В обычной жизни эти страдания обыкновенно скрыты; часто, что самое гнусное, скрыты от самого страдающего больше чем от наблюдателя. Больной не знает что с ним не так; он частично хочет узнать, но в основном желает спрятать от себя это знание. В той Пуританской морали, что я помню, негласно принято, что если кто-либо бережлив, предприимчив, умен, практичен и благоразумен не нарушать социальные условности, он должен жить счастливой и «успешной» жизнью. Неудача приписывалась некоторой слабости или порочности присущей индивидууму; но приличному человеку не должно иметь кошмаров. Сейчас, скорее, более распространено считать, что все индивидуальные страдания это вина «общества», и это излечимо через изменения извне. Фундаментально, эти две философии, как бы они не проявлялись в действии, - одинаковы. Мне кажется, что все мы, постольку, поскольку привязываем себя к созданным объектам и капитулируем перед нашими конечными во времени желаниями, съедаемы одним и тем же червем. Рассмотренный подобным образом, Найтвуд проявляет более глубокую значимость. Рассматривать эту группу людей как отвратительную интермедию уродцев – не только упустить смысл, но и потрафить собственному желанию ужесточить сердце и закостенеть в грехе гордыни.
Я должен отметить, что вышеизложенный параграф дерзок, и возможно слишком претенциозен для предисловия, предполагающего просто рекомендовать книгу, которой я очень восхищаюсь, если бы не одна заметка (как минимум), посвященная выходу книги, что уже появилась, которая способна в своем воздействии заставить читателя начать с тем ошибочным отношением к ней. В противном случае, вообще, в попытке предвидеть читательские заблуждения существует опасность спровоцировать его на другие, непредвиденные, недопонимания. Это работа творческого воображения, а не философский трактат. Как я говорил в начале, я осознаю дерзость, заключающуюся в представлении книги вообще; и прочтение книги добрых несколько раз не обязательно посвящает читающего в правильное понимание того, что ему сказать тем, кто ее еще не читал. То, к чему я хочу оставить читателя готовым, так это великое свершение стиля, красота фраз, блестящее остроумие и характеры, и качество ужаса и обреченности очень тесно связанные с таковыми в Елизаветинской трагедии.

1937
Т.С. Элиот



             Предисловие ко второму изданию.

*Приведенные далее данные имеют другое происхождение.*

-- ==== Sys2Proof/Machine/Defilter.lean ====
section
/-! DEFINITION. U2, the scanline defilter (spec/42_scanline_defilter.md): the predictors, `Recon`, DEFILTER.RUN and the filter
tags. A tag, run as an instruction on row `y`, reconstructs that row of the image the operand registers describe from
`FILT` and from raw row `y - 1` (log entry 9). -/

namespace Sys2Proof.Machine

/-! Predictors (R193 to R198): left, up, upper-left. -/

/-- `FILT.NONE` (R193). -/
def predNone (_a _b _c : Byte) : Byte := 0

/-- `FILT.SUB` (R194). -/
def predSub (a _b _c : Byte) : Byte := a

/-- `FILT.UP` (R195). -/
def predUp (_a b _c : Byte) : Byte := b

/-- `FILT.AVG` (R196): the sum is formed without wrap-around. -/
def predAvg (a b _c : Byte) : Byte := BitVec.ofNat 8 ((a.toNat + b.toNat) / 2)

/-- The Paeth function (R198), on exact integers. -/
def paeth (a b c : Byte) : Byte :=
  let p : Int := (a.toNat : Int) + b.toNat - c.toNat
  let pa := (p - a.toNat).natAbs
  let pb := (p - b.toNat).natAbs
  let pc := (p - c.toNat).natAbs
  if pa ≤ pb ∧ pa ≤ pc then a
  else if pb ≤ pc then b
  else c

/-- `FILT.PAETH` (R197). -/
def predPaeth (a b c : Byte) : Byte := paeth a b c

/-- The predictor of a tag (R191, R192); `none` for a reserved one (R199). -/
def predictor : FilterTag → Option (Byte → Byte → Byte → Byte)
  | .none => some predNone
  | .sub => some predSub
  | .up => some predUp
  | .avg => some predAvg
  | .paeth => some predPaeth
  | .reserved => none

/-! Reconstruction (R191, R192, R201, R202). -/

/-- The bytes of a row from the `cur.length`-th on, given those before (`cur`): `f + pred(left, up, upper-left) mod 256`, with 0
for neighbours before the start of the row (R202). -/
def reconFrom (pred : Byte → Byte → Byte → Byte) (bpp : Nat) (prev : List Byte) : List Byte → List Byte → List Byte
  | cur, [] => cur
  | cur, f :: rest =>
    let x := cur.length
    let a := if bpp ≤ x then cur.getD (x - bpp) 0 else 0
    let b := prev.getD x 0
    let c := if bpp ≤ x then prev.getD (x - bpp) 0 else 0
    reconFrom pred bpp prev (cur ++ [f + pred a b c]) rest

/-- One raw row (R191). -/
def reconRow (pred : Byte → Byte → Byte → Byte) (bpp : Nat) (prev filtered : List Byte) : List Byte :=
  reconFrom pred bpp prev [] filtered

/-- `Recon` (R191) from the tag byte at index `t` of `FILT` on: `h` rows of `rb` bytes, strictly in order; the index of a
reserved tag when it is reached (R199). -/
def recon (s : State) (rb bpp : Nat) : Nat → Nat → List Byte → Except Nat (List (List Byte))
  | 0, _, _ => .ok []
  | h + 1, t, prev =>
    match predictor (filterTag (s.byte .filt t)) with
    | none => .error t
    | some pred =>
      let cur := reconRow pred bpp prev (s.bytes .filt (t + 1) rb)
      match recon s rb bpp h (t + 1 + rb) cur with
      | .ok rows => .ok (cur :: rows)
      | .error e => .error e

/-- The zero row above the first one (R202). -/
def zeroRow (rb : Nat) : List Byte := List.replicate rb 0

/-- `E_FILTER_TAG(t)`: `RAW` becomes unspecified within the footprint of the image (R199, R324). -/
def raiseFilterTag (t : Nat) (s : State) : State :=
  (s.raise .filterTag t).forget .raw 0 (imgH s * imageRowBytes s)

/-- The filter's byte distance for the image (R109). -/
def imageDistance (s : State) : Nat := filterDistance (imageBits s)

/-! DEFILTER.RUN (R190). -/

/-- The bytes of `FILT` a non-interlaced image needs (R203). -/
def defilterNeed (s : State) : Nat := imgH s * (1 + imageRowBytes s)

/-- The operand checks of DEFILTER.RUN and ADAM7.RUN (R190, R210). -/
def reconChecks (s : State) : List Check :=
  imageChecks s ++ [(decide (s.op.filtLen.toNat ≤ s.caps.filt), 15), rawCheck s]

/-- DEFILTER.RUN after its operand checks (R190). -/
def defilterRun (s : State) : State :=
  if s.op.filtLen.toNat < defilterNeed s then s.raise .underrun (defilterNeed s)
  else
    match recon s (imageRowBytes s) (imageDistance s) (imgH s) 0 (zeroRow (imageRowBytes s)) with
    | .error t => raiseFilterTag t s
    | .ok rows => { s.write .raw 0 rows.flatten with filtUsed := BitVec.ofNat 32 (defilterNeed s) }

/-! One row. -/

/-- The index in `FILT` of the tag of row `y` (R72, R191). -/
def tagAddr (s : State) (y : Nat) : Nat := y * (1 + imageRowBytes s)

/-- The index in `RAW` of raw row `y` (R72). -/
def rawRowAddr (s : State) (y : Nat) : Nat := y * imageRowBytes s

/-- Raw row `y - 1`, zero for the first row (R202). -/
def rowAbove (s : State) (y : Nat) : List Byte :=
  if y = 0 then zeroRow (imageRowBytes s) else s.bytes .raw (rawRowAddr s (y - 1)) (imageRowBytes s)

/-- Reconstruct row `y` with one predictor and write it to `RAW` (R191); an image has no row at or beyond `IMG_H`. -/
def defilterRow (pred : Byte → Byte → Byte → Byte) (y : Nat) (s : State) : State :=
  if y < imgH s then
    s.write .raw (rawRowAddr s y)
      (reconRow pred (imageDistance s) (rowAbove s y) (s.bytes .filt (tagAddr s y + 1) (imageRowBytes s)))
  else s

/-! The instructions. -/

/-- `DEFILTER.RUN` (R190). -/
def execDefilterRun (s : State) : Host.Outcome State Fault Refusal := .next (command (reconChecks s) defilterRun s)

/-- `FILT.NONE` (R193). -/
def execFiltNone (row : Nat) (s : State) : Host.Outcome State Fault Refusal := .next (defilterRow predNone row s)

/-- `FILT.SUB` (R194). -/
def execFiltSub (row : Nat) (s : State) : Host.Outcome State Fault Refusal := .next (defilterRow predSub row s)

/-- `FILT.UP` (R195). -/
def execFiltUp (row : Nat) (s : State) : Host.Outcome State Fault Refusal := .next (defilterRow predUp row s)

/-- `FILT.AVG` (R196). -/
def execFiltAvg (row : Nat) (s : State) : Host.Outcome State Fault Refusal := .next (defilterRow predAvg row s)

/-- `FILT.PAETH` (R197). -/
def execFiltPaeth (row : Nat) (s : State) : Host.Outcome State Fault Refusal := .next (defilterRow predPaeth row s)

/-- `FILT.RESERVED` (R199): `E_FILTER_TAG` with the index of the row's tag byte, whichever reserved value the tag has. -/
def execFiltReserved (_tag : Byte) (row : Nat) (s : State) : Host.Outcome State Fault Refusal :=
  .next (raiseFilterTag (tagAddr s row) s)

end Sys2Proof.Machine
end

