/-- R102, R191: after DEFILTER.RUN, the instruction each row's tag byte decodes to leaves every byte as it is: the command made
of each row what the row's instruction makes of it. -/
def Obligations.DefilterRunsTags : Prop :=
  ∀ (s t : State) (y : Nat), exec .defilterRun s = .next t → t.status.err = false → y < imageH s →
    ∃ u, exec (decode (.tag y) (s.byte .filt (y * (1 + imageRow s))).toNat) t = .next u ∧ onlyMem t u ∧
      ∀ sp a, u.byte sp a = t.byte sp a

/-- R199, R221, R325: with operands accepted and enough bytes, DEFILTER.RUN and ADAM7.RUN report the first reserved tag in their
order of rows (in passes then rows), change only bytes of the image in `RAW`, and not `FILT_USED`. -/
def Obligations.FirstReservedTag : Prop :=
  (∀ (s : State) (y : Nat), passes .defilterRun s → plainNeed s ≤ s.op.filtLen.toNat → y < imageH s →
    (∀ j, j < y → (s.byte .filt (j * (1 + imageRow s))).toNat ≤ 4) →
    5 ≤ (s.byte .filt (y * (1 + imageRow s))).toNat →
    ∃ t, exec .defilterRun s = .next t ∧
      t = { faulted s 6#8 (y * (1 + imageRow s)) with mem := t.mem, free := t.free } ∧
      sameOutside s t (fun sp a => sp = .raw ∧ a < imageH s * imageRow s)) ∧
  (∀ (s : State) (k : Nat) (p : Pass) (j : Nat), passes .adam7Run s → interlacedNeed s ≤ s.op.filtLen.toNat →
    adam7Passes[k]? = some p → passHasRow s p j →
    (∀ k' p' j', adam7Passes[k']? = some p' → passHasRow s p' j' → k' < k ∨ (k' = k ∧ j' < j) →
      (s.byte .filt (passTag s k' p' j')).toNat ≤ 4) →
    5 ≤ (s.byte .filt (passTag s k p j)).toNat →
    ∃ t, exec .adam7Run s = .next t ∧
      t = { faulted s 6#8 (passTag s k p j) with mem := t.mem, free := t.free } ∧
      sameOutside s t (fun sp a => sp = .raw ∧ a < imageH s * imageRow s))

/-- R113, R211: the dimensions of a pass count its lattice points inside the image. R220: the seven lattices partition the
pixel grid. -/
def Obligations.AdamPartition : Prop :=
  (∀ (w h : Nat) (p : Pass), p ∈ adam7Passes →
    passW w p = (if p.startCol < w then (w - p.startCol + p.colStep - 1) / p.colStep else 0) ∧
    passH h p = (if p.startRow < h then (h - p.startRow + p.rowStep - 1) / p.rowStep else 0) ∧
    (∀ i, i < passW w p ↔ p.startCol + i * p.colStep < w) ∧ (∀ j, j < passH h p ↔ p.startRow + j * p.rowStep < h)) ∧
  (∀ x y : Nat, ∃ (k : Nat) (p : Pass) (i j : Nat), adam7Passes[k]? = some p ∧ x = p.startCol + i * p.colStep ∧ y = p.startRow + j * p.rowStep ∧
    ∀ (k' : Nat) (p' : Pass) (i' j' : Nat), adam7Passes[k']? = some p' → x = p'.startCol + i' * p'.colStep → y = p'.startRow + j' * p'.rowStep →
      k' = k ∧ i' = i ∧ j' = j)

/-- R210 to R218: ADAM7.RUN on operands it accepts, enough bytes and legal tags reconstructs each pass on its own, puts every
pass pixel at its place in `RAW`, leaves the padding bits of the rows 0, reports the bytes consumed, and changes nothing
else. -/
def Obligations.AdamScatters : Prop :=
  ∀ s : State, passes .adam7Run s → interlacedNeed s ≤ s.op.filtLen.toNat →
    (∀ k p j, adam7Passes[k]? = some p → passHasRow s p j → (s.byte .filt (passTag s k p j)).toNat ≤ 4) →
    ∃ (t : State) (rows : Nat → Nat → Nat → Byte), exec .adam7Run s = .next t ∧
      t = { ended s with mem := t.mem, filtUsed := t.filtUsed } ∧ t.filtUsed.toNat = interlacedNeed s ∧
      (∀ k p, adam7Passes[k]? = some p →
        (0 < passW (imageW s) p →
          reconstructs s (passOffset s k) (passH (imageH s) p) (rowLen (pixelBits s) (passW (imageW s) p)) (rows k)) ∧
        (∀ i j, i < passW (imageW s) p → j < passH (imageH s) p →
          pixelCopied s t (rows k j) i (p.startCol + i * p.colStep) (p.startRow + j * p.rowStep))) ∧
      (∀ y, y < imageH s →
        (t.byte .raw (y * imageRow s + imageRow s - 1)).toNat % 2 ^ (8 * imageRow s - imageW s * pixelBits s) = 0) ∧
      sameOutside s t (fun sp a => sp = .raw ∧ a < imageH s * imageRow s)

/-! The unpacker. -/

/-- R230, R231: UNPACK.IDX on operands it accepts writes the index of every pixel, zero-extended, and changes nothing else. -/
def Obligations.UnpackIndices : Prop :=
  ∀ s : State, passes .unpackIdx s →
    ∃ t, exec .unpackIdx s = .next t ∧ t = { ended s with mem := t.mem } ∧
      (∀ x y, x < imageW s → y < imageH s → (t.byte .idx (y * imageW s + x)).toNat = rawIndex s x y) ∧
      sameOutside s t (fun sp a => sp = .idx ∧ a < imageW s * imageH s)

/-- R241, R243, R244: `CTYPE` = Gray expands every pixel to its scaled sample three times and the alpha of the key comparison. -/
def Obligations.GrayPixels : Prop :=
  ∀ s : State, s.op.depth.toNat ∈ [1, 2, 4, 8, 16] →
    ∃ t, exec .ctypeGray s = .next t ∧ expanded s t (fun x y =>
      let v := rawSample s 1 x y 0
      let g := BitVec.ofNat 8 (if s.op.depth.toNat = 16 then v / 256 else v * (255 / (2 ^ s.op.depth.toNat - 1)))
      [g, g, g, keyAlpha (s.op.keyEn && v == s.op.trnsK0.toNat)])

/-- R238 to R240, R242, R243, R245: the straight copies of RGB, GrayAlpha and RGBA at depths 8 and 16. -/
def Obligations.DirectColourPixels : Prop :=
  ∀ s : State, s.op.depth.toNat ∈ [8, 16] →
    (∃ t, exec .ctypeRgb s = .next t ∧ expanded s t (fun x y =>
      let v := rawSample s 3 x y
      [copied s (v 0), copied s (v 1), copied s (v 2),
        keyAlpha (s.op.keyEn && v 0 == s.op.trnsK0.toNat && v 1 == s.op.trnsK1.toNat && v 2 == s.op.trnsK2.toNat)])) ∧
    (∃ t, exec .ctypeGrayAlpha s = .next t ∧ expanded s t (fun x y =>
      let v := rawSample s 2 x y
      [copied s (v 0), copied s (v 0), copied s (v 0), copied s (v 1)])) ∧
    (∃ t, exec .ctypeRgba s = .next t ∧ expanded s t (fun x y =>
      let v := rawSample s 4 x y
      [copied s (v 0), copied s (v 1), copied s (v 2), copied s (v 3)]))

/-- R237: `CTYPE` = Palette maps every index through `PAL`, with alpha from `TRNSA` below `TRNS_LEN` and 255 above. R247: if an
index is at or above `PAL_LEN`, `E_PAL_INDEX` with the smallest such pixel number; only bytes of the image in `PIX` can
change. -/
def Obligations.PalettePixels : Prop :=
  (∀ s : State, (∀ x y, x < imageW s → y < imageH s → rawIndex s x y < s.op.palLen.toNat) →
    ∃ t, exec .ctypePalette s = .next t ∧ expanded s t (fun x y =>
      let v := rawIndex s x y
      [(s.palAt v).r, (s.palAt v).g, (s.palAt v).b, if v < s.op.trnsLen.toNat then s.trnsaAt v else 255#8])) ∧
  (∀ (s : State) (x y : Nat), x < imageW s → y < imageH s → s.op.palLen.toNat ≤ rawIndex s x y →
    (∀ x' y', x' < imageW s → y' < imageH s → y' * imageW s + x' < y * imageW s + x →
      rawIndex s x' y' < s.op.palLen.toNat) →
    ∃ t, exec .ctypePalette s = .next t ∧
      t = { faulted s 7#8 (y * imageW s + x) with mem := t.mem, free := t.free } ∧ sameOutside s t (inPix s))

/-- R107, R273: the reserved values of `CTYPE` and of `DISPOSE` raise `E_PARAM` with the register's number and change nothing
else. -/
def Obligations.ReservedValues : Prop :=
  (∀ (s : State) (v : BitVec 3), exec (.ctypeReserved v) s = .next (faulted s 2#8 13)) ∧
  (∀ (s : State) (phase : DisposePhase), exec (.disposeReserved phase) s = .next (faulted s 2#8 30))

/-- R235: UNPACK.RGBA on operands it accepts is the expansion by the colour type `CTYPE` holds, with the status cleared before
and `DONE` set after it unless it faults. -/
def Obligations.UnpackRgbaRunsCtype : Prop :=
  ∀ s : State, passes .unpackRgba s →
    ∃ u, exec (decode .ctype (s.readReg .ctype).toNat) (cleared s) = .next u ∧ exec .unpackRgba s = .next (closed u)

/-! The compositor. -/

/-- R260: COMP.RESET on operands it accepts zeroes the canvas, sets `COMP_FRAME` to 0 and `COMP_READY` to 1, and changes nothing
else. -/
def Obligations.CompResetEffect : Prop :=
  ∀ s : State, passes .compReset s →
    ∃ t, exec .compReset s = .next t ∧ t = { ended s with mem := t.mem, compFrame := 0#32, compReady := true } ∧
      (∀ a, a < canvasSize s → t.byte .canvas a = 0#8) ∧
      sameOutside s t (fun sp a => sp = .canvas ∧ a < canvasSize s)

/-- R266: `over` in integers, exactly: no quotient leaves 0 to 255. R267: its special cases. -/
def Obligations.OverFormula : Prop :=
  (∀ rf gf bf af rb gb bb ab : Byte,
    let n := 255 * af.toNat + ab.toNat * (255 - af.toNat)
    let chan (cf cb : Byte) := (255 * cf.toNat * af.toNat + cb.toNat * ab.toNat * (255 - af.toNat)) / n
    let out := (overPixel [rf, gf, bf, af] [rb, gb, bb, ab]).map BitVec.toNat
    (n = 0 → out = [0, 0, 0, 0]) ∧ (n ≠ 0 → out = [chan rf rb, chan gf gb, chan bf bb, n / 255])) ∧
  (∀ (rf gf bf : Byte) (d : List Byte), overPixel [rf, gf, bf, 255#8] d = [rf, gf, bf, 255#8]) ∧
  (∀ rf gf bf rb gb bb ab : Byte, ab ≠ 0#8 → overPixel [rf, gf, bf, 0#8] [rb, gb, bb, ab] = [rb, gb, bb, ab]) ∧
  (∀ rf gf bf rb gb bb : Byte, overPixel [rf, gf, bf, 0#8] [rb, gb, bb, 0#8] = [0#8, 0#8, 0#8, 0#8]) ∧
  (∀ rf gf bf af rb gb bb : Byte, af ≠ 0#8 → overPixel [rf, gf, bf, af] [rb, gb, bb, 0#8] = [rf, gf, bf, af])

/-- R264, R266, R281: the blend values, on a rectangle whose columns lie inside the canvas: `Source` overwrites, `Over`
composites each pixel with its old value, but on frame 0 `Over` is `Source`; nothing else changes. -/
def Obligations.BlendValues : Prop :=
  ∀ s : State, rectFits s →
    (∃ t, exec .blendSource s = .next t ∧ blended false s t) ∧
    (∃ t, exec .blendOver s = .next t ∧ blended (decide (s.compFrame ≠ 0#32)) s t)
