/-- The width after an entry was added at `NEXTCODE` (R146). -/
theorem lzwGrow_succ (r : LzwRegs) (h : r.nextCode.toNat < 4096) :
    (lzwGrow { r with nextCode := r.nextCode + 1 }).curSize.toNat =
      if 2 ^ r.curSize.toNat ≤ r.nextCode.toNat + 1 ∧ r.curSize.toNat < 12 then r.curSize.toNat + 1 else r.curSize.toNat := by
  rw [lzwGrow_curSize]
  simp only [nextCode_succ r.nextCode h]

/-- A data code that would overrun sets the flag and does nothing else (R143). -/
theorem lzwData_overrun (str : List Byte) (code : BitVec 12) (s : State)
    (h : s.op.outLen.toNat < s.lzw.outPos.toNat + str.length) : lzwData str code s = s.setOverrun := by
  unfold lzwData; rw [if_pos h]

/-- A data code that fits: its state before the previous code is replaced. -/
theorem lzwData_fits (str : List Byte) (code : BitVec 12) (s : State)
    (h : ¬ s.op.outLen.toNat < s.lzw.outPos.toNat + str.length) :
    lzwData str code s =
      (let s1 := s.write .idx s.lzw.outPos.toNat str
       let s2 := { s1 with lzw := { s1.lzw with outPos := s1.lzw.outPos + BitVec.ofNat 32 str.length } }
       let s3 := lzwAddEntry (str.headD 0) s2
       { s3 with lzw := { s3.lzw with prevCode := code, prevValid := true } }) := by
  unfold lzwData; rw [if_neg h]

/-- What a data code can change (R143 to R148). -/
theorem lzwData_frame (str : List Byte) (code : BitVec 12) (s : State) :
    lzwData str code s =
      { s with
        lzw := (lzwData str code s).lzw, dict := (lzwData str code s).dict, mem := (lzwData str code s).mem,
        status := { s.status with overrun := (lzwData str code s).status.overrun } } := by
  by_cases h : s.op.outLen.toNat < s.lzw.outPos.toNat + str.length
  · rw [lzwData_overrun str code s h]; rfl
  · rw [lzwData_fits str code s h]
    simp only
    rw [lzwAddEntry_frame]
    rfl

theorem lzwData_outPos (str : List Byte) (code : BitVec 12) (s : State)
    (h : ¬ s.op.outLen.toNat < s.lzw.outPos.toNat + str.length) :
    (lzwData str code s).lzw.outPos.toNat = s.lzw.outPos.toNat + str.length := by
  have hlt := s.op.outLen.isLt
  rw [lzwData_fits str code s h]
  simp only [lzwAddEntry]
  split <;> simp [BitVec.toNat_add] <;> omega

theorem lzwData_byte (str : List Byte) (code : BitVec 12) (s : State)
    (h : ¬ s.op.outLen.toNat < s.lzw.outPos.toNat + str.length) (sp : Space) (a : Nat) :
    (lzwData str code s).byte sp a = (s.write .idx s.lzw.outPos.toNat str).byte sp a := by
  rw [lzwData_fits str code s h]
  simp only
  rw [lzwAddEntry_frame]
  rfl

/-- Every byte outside `IDX[OUT_POS .. OUT_LEN)` is unchanged by a data code (R64). -/
theorem lzwData_byte_outside (str : List Byte) (code : BitVec 12) (s : State) (sp : Space) (a : Nat)
    (ha : ¬ (sp = .idx ∧ s.lzw.outPos.toNat ≤ a ∧ a < s.op.outLen.toNat)) :
    (lzwData str code s).byte sp a = s.byte sp a := by
  by_cases h : s.op.outLen.toNat < s.lzw.outPos.toNat + str.length
  · rw [lzwData_overrun str code s h]; rfl
  · rw [lzwData_byte str code s h]
    refine State.byte_write_outside _ _ _ _ _ _ ?_
    by_cases hs : sp = .idx
    · right
      have : ¬ (s.lzw.outPos.toNat ≤ a ∧ a < s.op.outLen.toNat) := fun h' => ha ⟨hs, h'⟩
      omega
    · exact .inl hs

theorem lzwData_regs (str : List Byte) (code : BitVec 12) (s : State)
    (h : ¬ s.op.outLen.toNat < s.lzw.outPos.toNat + str.length) :
    (lzwData str code s).lzw.bitPos = s.lzw.bitPos ∧ (lzwData str code s).lzw.prevCode = code ∧
      (lzwData str code s).lzw.prevValid = true := by
  rw [lzwData_fits str code s h]
  simp only [lzwAddEntry]
  split <;> simp

/-- A data code that adds no entry leaves dictionary, `NEXTCODE` and `CURSIZE` (R145, R147). -/
theorem lzwData_noEntry (str : List Byte) (code : BitVec 12) (s : State)
    (h : ¬ s.op.outLen.toNat < s.lzw.outPos.toNat + str.length)
    (hn : ¬ (s.lzw.prevValid = true ∧ s.lzw.nextCode.toNat < 4096)) :
    (lzwData str code s).dict = s.dict ∧ (lzwData str code s).lzw.nextCode = s.lzw.nextCode ∧
      (lzwData str code s).lzw.curSize = s.lzw.curSize := by
  rw [lzwData_fits str code s h]
  simp only
  rw [lzwAddEntry_of_full _ _ (by exact hn)]
  exact ⟨rfl, rfl, rfl⟩

/-- A data code that adds an entry (R145, R146). -/
theorem lzwData_entry (str : List Byte) (code : BitVec 12) (s : State)
    (h : ¬ s.op.outLen.toNat < s.lzw.outPos.toNat + str.length)
    (hn : s.lzw.prevValid = true ∧ s.lzw.nextCode.toNat < 4096) :
    (lzwData str code s).dict =
        tablePut s.dict s.lzw.nextCode.toNat [{ prefixCode := s.lzw.prevCode, suffix := str.headD 0#8 }] ∧
      (lzwData str code s).lzw.nextCode.toNat = s.lzw.nextCode.toNat + 1 ∧
      (lzwData str code s).lzw.curSize.toNat =
        (if 2 ^ s.lzw.curSize.toNat ≤ s.lzw.nextCode.toNat + 1 ∧ s.lzw.curSize.toNat < 12
          then s.lzw.curSize.toNat + 1 else s.lzw.curSize.toNat) := by
  rw [lzwData_fits str code s h]
  simp only
  rw [lzwAddEntry_of_room _ _ (by exact hn)]
  refine ⟨rfl, ?_, ?_⟩
  · simp only [lzwGrow_nextCode]
    exact nextCode_succ _ hn.2
  · exact lzwGrow_succ _ hn.2

theorem dictAt_put_same (s : State) (k : Nat) (e : DictEntry) : ({ s with dict := tablePut s.dict k [e] } : State).dictAt k = e := by
  have := tableGet_tablePut_inside s.dict k [e] 0 (by simp)
  unfold State.dictAt
  simp only [Nat.add_zero] at this
  simp [this]

theorem dictAt_put_other (s : State) (k j : Nat) (e : DictEntry) (h : j ≠ k) :
    ({ s with dict := tablePut s.dict k [e] } : State).dictAt j = s.dictAt j := by
  unfold State.dictAt
  simp only
  rw [tableGet_tablePut_outside s.dict k [e] j (by simp; omega)]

Предыдущее предисловие, которое читатель только что увидел, было написано двенадцать лет назад. Оно появилось только в американском издании Найтвуда, опубликованном Харкурт, Брейс & Ко вскоре после публикации книги Фабер & Фабер в Лондоне. При переиздании Фабер & Фабер решили включить это предисловие, которое таким образом первый раз появляется в английском издании.
Поскольку мое восхищение книгой не ослабло, а моим единственным мотивом для редакции являлось желание убрать или скрыть собственную незрелость на момент написания – искушение, присутствующее у любого критика, рассматривающего собственные слова с дистанции в двенадцать лет – я счел лучшим оставить предисловие неизмененным, которое остается, я надеюсь, служить своей изначальной цели – указать подход, помогающий новому читателю.

1949

Т.С.Э.

Комментарии

Популярные сообщения из этого блога

Найтвуд. Джуна Барнс. Отрывок первый.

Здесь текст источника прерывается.